### Data for this exercise
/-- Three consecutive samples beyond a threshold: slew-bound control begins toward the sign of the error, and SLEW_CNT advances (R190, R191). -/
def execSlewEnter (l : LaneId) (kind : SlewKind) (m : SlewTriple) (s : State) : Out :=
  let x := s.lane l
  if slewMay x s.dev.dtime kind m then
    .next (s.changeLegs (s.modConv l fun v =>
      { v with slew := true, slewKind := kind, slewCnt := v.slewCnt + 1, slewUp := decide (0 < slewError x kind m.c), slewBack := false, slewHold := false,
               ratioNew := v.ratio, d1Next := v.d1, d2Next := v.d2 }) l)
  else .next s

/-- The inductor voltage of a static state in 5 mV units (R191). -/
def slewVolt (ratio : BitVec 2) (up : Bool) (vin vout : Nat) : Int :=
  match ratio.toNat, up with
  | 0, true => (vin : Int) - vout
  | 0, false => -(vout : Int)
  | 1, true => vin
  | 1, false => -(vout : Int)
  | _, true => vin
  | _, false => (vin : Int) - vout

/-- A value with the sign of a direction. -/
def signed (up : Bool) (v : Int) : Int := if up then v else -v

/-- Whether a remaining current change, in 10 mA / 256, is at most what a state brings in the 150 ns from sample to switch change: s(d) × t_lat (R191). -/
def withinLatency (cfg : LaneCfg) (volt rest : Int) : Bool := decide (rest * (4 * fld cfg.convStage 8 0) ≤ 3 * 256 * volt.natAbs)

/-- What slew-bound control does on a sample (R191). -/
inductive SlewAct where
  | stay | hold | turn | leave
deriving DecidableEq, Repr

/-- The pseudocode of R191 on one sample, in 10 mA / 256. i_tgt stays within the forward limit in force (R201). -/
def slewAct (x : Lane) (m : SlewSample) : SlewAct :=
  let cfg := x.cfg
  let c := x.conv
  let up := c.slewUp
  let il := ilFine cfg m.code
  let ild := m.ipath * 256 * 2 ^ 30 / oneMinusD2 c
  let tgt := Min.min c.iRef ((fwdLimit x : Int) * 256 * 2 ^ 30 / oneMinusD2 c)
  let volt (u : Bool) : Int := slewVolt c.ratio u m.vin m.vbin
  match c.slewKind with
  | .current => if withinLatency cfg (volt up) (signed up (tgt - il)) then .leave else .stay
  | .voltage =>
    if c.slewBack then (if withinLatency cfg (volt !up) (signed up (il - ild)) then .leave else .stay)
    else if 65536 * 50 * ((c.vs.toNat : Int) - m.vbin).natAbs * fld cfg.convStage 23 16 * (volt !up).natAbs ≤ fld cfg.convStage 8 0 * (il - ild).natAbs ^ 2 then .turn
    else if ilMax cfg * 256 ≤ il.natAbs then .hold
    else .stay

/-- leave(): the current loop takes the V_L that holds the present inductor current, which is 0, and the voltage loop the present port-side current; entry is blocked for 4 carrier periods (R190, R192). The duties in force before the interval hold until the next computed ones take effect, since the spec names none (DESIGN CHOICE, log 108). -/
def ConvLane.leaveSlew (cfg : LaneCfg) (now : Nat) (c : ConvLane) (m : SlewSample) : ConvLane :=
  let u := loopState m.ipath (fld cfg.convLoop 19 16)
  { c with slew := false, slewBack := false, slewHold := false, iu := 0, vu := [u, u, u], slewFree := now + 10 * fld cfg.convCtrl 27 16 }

### What the task requires
Return, exactly, the lines from the first line of the records above to the line containing "def withinLatency (cfg", both included.

### Result of the task
/-- Three consecutive samples beyond a threshold: slew-bound control begins toward the sign of the error, and SLEW_CNT advances (R190, R191). -/
def execSlewEnter (l : LaneId) (kind : SlewKind) (m : SlewTriple) (s : State) : Out :=
  let x := s.lane l
  if slewMay x s.dev.dtime kind m then
    .next (s.changeLegs (s.modConv l fun v =>
      { v with slew := true, slewKind := kind, slewCnt := v.slewCnt + 1, slewUp := decide (0 < slewError x kind m.c), slewBack := false, slewHold := false,
               ratioNew := v.ratio, d1Next := v.d1, d2Next := v.d2 }) l)
  else .next s

/-- The inductor voltage of a static state in 5 mV units (R191). -/
def slewVolt (ratio : BitVec 2) (up : Bool) (vin vout : Nat) : Int :=
  match ratio.toNat, up with
  | 0, true => (vin : Int) - vout
  | 0, false => -(vout : Int)
  | 1, true => vin
  | 1, false => -(vout : Int)
  | _, true => vin
  | _, false => (vin : Int) - vout

/-- A value with the sign of a direction. -/
def signed (up : Bool) (v : Int) : Int := if up then v else -v

/-- Whether a remaining current change, in 10 mA / 256, is at most what a state brings in the 150 ns from sample to switch change: s(d) × t_lat (R191). -/
def withinLatency (cfg : LaneCfg) (volt rest : Int) : Bool := decide (rest * (4 * fld cfg.convStage 8 0) ≤ 3 * 256 * volt.natAbs)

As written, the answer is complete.